Supplied records: Begin
-- ==== Sys2Proof/Tests/Slice0.lean ====
section
/-! SUPPORT. Tests. For each statement a theorem `witness_…` shows states and operands that meet the hypotheses of its clauses, each
clause in its turn, at a bound of the range where it has one; the other theorems check well-formedness, the decoding of table words,
and single steps against values that the spec gives. -/

namespace Sys2Proof.Tests

set_option Elab.async false

open Sys2Proof Sys2Proof.Machine

/-! ## Small states -/

/-- The hypotheses of every clause hold. -/
def allMet (l : List Bool) : Bool := l.all id

/-- A header on the maintenance path: session 1, its expected tag, no flags. -/
def ctx (target : BitVec 16) : Ctx :=
  { path := .maint, session := 1, tag := 5, flags := 0, target := target, effc := none, part := 0 }

/-- A command for the hub itself. -/
def here : Ctx := ctx 0xFFFF

def ses : Session :=
  { num := 1, nonce := 7, path := .maint, rev := 4, window := 8, lease := 0, expected := 5, lastUp := 0, mask := 0xFFFFFFFF, evSeq := 0,
    events := [], lossPend := false, suspended := false, abortedCount := 0, firstAborted := 0 }

/-- A hub in RUN, long after its boot, with one open session. -/
def run : State :=
  { State.reset with
    hub := .run, time := { up := 1000000000 }, cmd := { sessions := [ses] }, reset_ := { bootStep := 8 } }

/-- The same with channel 0 as `c`, of personality `p`. -/
def withChan (p : Nat) (c : Chan) : State := { run with chans := [(0, c)], csr := [(0x80000, BitVec.ofNat 32 p)] }

/-- With engine 0 as `e`, enabled, 8 bits wide. -/
def withEngine (e : Engine) : State := { run with engines := [(0, e)], csr := [(0xC0000, 0x41)] }

/-- With outlet 0 as `o`, configured. -/
def withOutlet (o : Outlet) : State := { run with power := { outlets := [(0, o)] }, csr := [(0x30000, 0x10000000)] }

/-- The hypotheses that every host command's statement shares, and its own. -/
def met (c : Ctx) (op : Nat) (params : List Byte) (s : State) (good : State → Bool) : Bool :=
  s.cmd.inflight.isEmpty && s.cmd.heldPushes.isEmpty && s.cmd.pendingReset.isNone && c.effc.isNone && accepts c op params s
    && good (takenIn c op params s)

/-- The smallest configuration image up to its CRC: the header and one directory entry, which names an empty section (R437). -/
def imageBody : List Byte :=
  [0x4C, 0x59, 0x43, 0x46, 5, 1, 0, 0, 0x54, 0, 0, 0] ++ zeros 52 ++ [7, 0, 0, 0, 0x50, 0, 0, 0, 0, 0, 0, 0, 0, 0, 0, 0]

def image : List Byte := imageBody ++ [0xC7, 0x2B, 0x86, 0xAA]

/-- A frame from another node that waits for the local side in queue `cls`. -/
def frame (cls : Nat) (payload : List Byte) : Frame :=
  { cls := cls, dst := 4, src := 2, first := true, last := true, replay := false, twin := false, seq := 0, gen := 0, mgroup := 0, ccw := false,
    wrapped := false, hops := 1, stampId := 0, frag := 0, cycle := 0, payload := payload, ingress := .east, rxTime := 0, rxTick := 0,
    bankPrev := false, bankNode := 4, member := true, cells := [], cut := false, poison := false, eligible := true, arriving := none, head := [],
    frees := none }

/-! ## Host commands: reading the hub -/

theorem witness_QueriesOfTheHub : allMet [
    met here 0x0000 [] run (fun _ => True),
    met here 0x0003 [1, 2] run (fun _ => True),
    met here 0x0005 [] run (fun _ => True),
    met here 0x0700 [] run (fun _ => True),
    met here 0x0103 [] run (fun _ => True),
    met here 0x0904 [] run (fun _ => True),
    met here 0x0A00 [] run (fun _ => True),
    met here 0x0A01 [15] run (fun _ => True),
    met here 0x0B00 [] run (fun _ => True),
    met here 0x0B01 [] { run with ring := { light := some ⟨1, 1, 2, 0, 0, 2000, 0, 0, 0, []⟩ } }
        (fun u => u.ring.light = some ⟨1, 1, 2, 0, 0, 2000, 0, 0, 0, []⟩),
    met here 0x0104 ([1, 0xFE, 0, 0] ++ leBytes 4 76 ++ leBytes 4 4) { run with upd := { lehr := imageBody } }
        (fun u => u.upd.lehr = imageBody ∧ cfgPart imageBody 0xFE = some (0, 84))] = true := by decide +kernel

theorem witness_FaultLogReads : allMet [
    met here 0x0800 (leBytes 2 511 ++ leBytes 2 510) run (fun _ => True),
    met here 0x0800 (leBytes 2 512 ++ leBytes 2 1) run (fun _ => True),
    met here 0x0800 (leBytes 2 511 ++ leBytes 2 0) run (fun _ => True),
    met here 0x0800 (leBytes 2 511 ++ leBytes 2 511) run (fun u => slook u.faults.log 0 = none)] = true := by decide +kernel

theorem witness_QueriesOfTheField : allMet [
    met (ctx 0) 0x0207 [] run (fun u => (chan u 0).st ≠ .partner),
    met here 0x0303 [] run (fun _ => True),
    met (ctx 0) 0x0504 [] (withEngine {}) (fun u => leState u 0 ≠ .off),
    met (ctx 7) 0x0506 [] run (fun _ => True),
    met (ctx 31) 0x0602 [] run (fun _ => True),
    met here 0x0605 [] run (fun _ => True),
    met (ctx 0) 0x0703 [] { run with ring := { east := { span := .up, pd := { accepted := 8, samples := [65536] } } } }
        (fun u => pdValid u .east = true),
    met here 0x0301 (leBytes 4 0 ++ leBytes 2 1 ++ [0, 0] ++ leBytes 8 85)
        { run with maps := { lastClosed := some 100, history := [(5, ⟨85, [], []⟩)] } }
        (fun u => u.maps.lastClosed = some 100 ∧ (85 ≤ 100 ∧ 100 ≤ 85 + 15) ∧ (closedImage u 85).isSome = true
          ∧ u.maps.copying ≠ some 85 ∧ 100 < 2 ^ 48)] = true := by decide +kernel

/-! ## Host commands: sessions, memory, configuration -/

theorem witness_SessionOpens : ∃ (s : State) (n : Nat), s.cmd.inflight = [] ∧ s.cmd.heldPushes = [] ∧ s.cmd.pendingReset = none
    ∧ serves s .maint = true ∧ s.hub ≠ .boot ∧ s.hub ≠ .off ∧ inFlight s < 256 ∧ (9 : DWord) ≠ 0 ∧ max 1 1 ≤ min 4 4
    ∧ (∀ x ∈ s.cmd.sessions, x.nonce ≠ 9) ∧ freeNumber s = some n := ⟨run, 2, by decide +kernel⟩

theorem witness_SessionAndMemoryCommands : allMet [
    met here 0x0002 [] run (fun u => u.upd.owner = none ∧ sess u 1 = some { ses with expected := 6, lastUp := 1000000000 }),
    met here 0x0006 (leBytes 4 0xFFFFFFFF) run (fun _ => True),
    met here 0x0004 (leBytes 2 4)
        { run with cmd := { sessions := [ses], retained := [⟨1, 4, 0, .ok, [], 7, false, false⟩] } }
        (fun u => sess u 1 = some { ses with expected := 6, lastUp := 1000000000 } ∧ 0x8000 ≤ ((4 : Tag) - 6).toNat
          ∧ retainedOf u { ses with expected := 6, lastUp := 1000000000 } 4 = some ⟨1, 4, 0, .ok, [], 7, false, false⟩),
    met here 0x0007 (leBytes 8 0x14FFFC ++ leBytes 4 4) run (fun _ => inBlock 0x14FFFC = true),
    met here 0x0008 (leBytes 8 0x50604 ++ [0] ++ leBytes 3 0 ++ leBytes 4 10) run
        (fun u => inBlock 0x50604 = true ∧ (csrWrite 0x50604 10 u).cmd.inflight = u.cmd.inflight)] = true := by decide +kernel

/-- The register of the CRC-32C after a run of bytes. -/
def reg (bs : List Byte) (r : Nat) : Nat := bs.foldl (fun r d => crcByte 32 0x1EDC6F41 r (reflect 8 d.toNat)) r

theorem reg_append (a b : List Byte) (r : Nat) : reg (a ++ b) r = reg b (reg a r) := List.foldl_append

theorem crc32c_eq_reg (bs : List Byte) : crc32c bs = Nat.xor (reflect 32 (reg bs 0xFFFFFFFF)) 0xFFFFFFFF := rfl

theorem image_split : imageBody = imageBody.take 24 ++ (zeros 32 ++ imageBody.drop 56) := by decide +kernel
theorem image_crc_1 : reg (imageBody.take 24) 4294967295 = 2378101947 := by decide +kernel
theorem image_crc_2 : reg (zeros 32) 2378101947 = 647900809 := by decide +kernel
theorem image_crc_3 : reg (imageBody.drop 56) 647900809 = 472620714 := by decide +kernel

theorem image_crc : reg imageBody 4294967295 = 472620714 :=
  (congrArg (reg · 4294967295) image_split).trans ((reg_append _ _ _).trans ((congrArg (reg _) image_crc_1).trans
    ((reg_append _ _ _).trans ((congrArg (reg _) image_crc_2).trans image_crc_3))))

theorem crc_of_the_image : crc32c imageBody = 0xAA862BC7 := by
  rw [crc32c_eq_reg, image_crc]
  decide +kernel

theorem image_head : headVerdict image = none := by decide +kernel
theorem image_sections : (directory image).find? (fun d => crc32c (slice image d.off d.size) != d.crc) = none := by decide +kernel
theorem image_before_crc : image.take (imgLength image - 4) = imageBody := by decide +kernel
theorem image_last_word : imgCrc image = 0xAA862BC7 := by decide +kernel

theorem crcVerdict_of_good (b : List Byte) (h : (directory b).find? (fun d => crc32c (slice b d.off d.size) != d.crc) = none)
    (g : crc32c (b.take (imgLength b - 4)) = imgCrc b) : crcVerdict b = none := by
  simp [crcVerdict, h, g]

theorem validate_of_good (u : State) (b : List Byte) (a : headVerdict b = none) (c : crcVerdict b = none)
    (h : firstPlace (contentFaults u b) = none) (g : firstPlace (budgetFaults u b) = none) : (validate u b).cause = 0 := by
  simp [validate, a, c, h, g, Verdict.pass]

theorem image_crcs : crcVerdict image = none :=
  crcVerdict_of_good image image_sections (((congrArg crc32c image_before_crc).trans crc_of_the_image).trans image_last_word.symm)

/-- The hub with the smallest image in its lehr slot. -/
def staged : State := { run with upd := { State.reset.upd with lehr := image, lehrSt := .complete } }

theorem witness_ConfigCommands : allMet [
    met here 0x0100 (leBytes 4 0 ++ image) run (fun u => u.upd.owner = none ∧ 64 ≤ image.length ∧ rd image 0 4 = 0x4643594C
      ∧ rd image 8 4 ≤ 7340032 ∧ rd image 4 1 = 5 ∧ u.upd.lehrSt ≠ .kept ∧ image.length ≤ rd image 8 4),
    met here 0x0101 [] staged (fun u => u.upd.lehr = image ∧ u.upd.lehrSt ≠ .kept),
    met here 0x0102 [] staged (fun u => u.upd.lehr = image ∧ u.upd.lehrSt ≠ .kept ∧ u.hub ≠ .held
      ∧ readsFormat (actSlot (comp u 2)) (imgFormat u.upd.lehr) = true)] = true := by decide +kernel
Supplied records: End
▶ **Task to carry out**: Which lines should be output? Exactly those from the first line of the data through the line containing "def ses : Session", inclusive.

▶ **Response below**:
-- ==== Sys2Proof/Tests/Slice0.lean ====
section
/-! SUPPORT. Tests. For each statement a theorem `witness_…` shows states and operands that meet the hypotheses of its clauses, each
clause in its turn, at a bound of the range where it has one; the other theorems check well-formedness, the decoding of table words,
and single steps against values that the spec gives. -/

namespace Sys2Proof.Tests

set_option Elab.async false

open Sys2Proof Sys2Proof.Machine

/-! ## Small states -/

/-- The hypotheses of every clause hold. -/
def allMet (l : List Bool) : Bool := l.all id

/-- A header on the maintenance path: session 1, its expected tag, no flags. -/
def ctx (target : BitVec 16) : Ctx :=
  { path := .maint, session := 1, tag := 5, flags := 0, target := target, effc := none, part := 0 }

/-- A command for the hub itself. -/
def here : Ctx := ctx 0xFFFF

def ses : Session :=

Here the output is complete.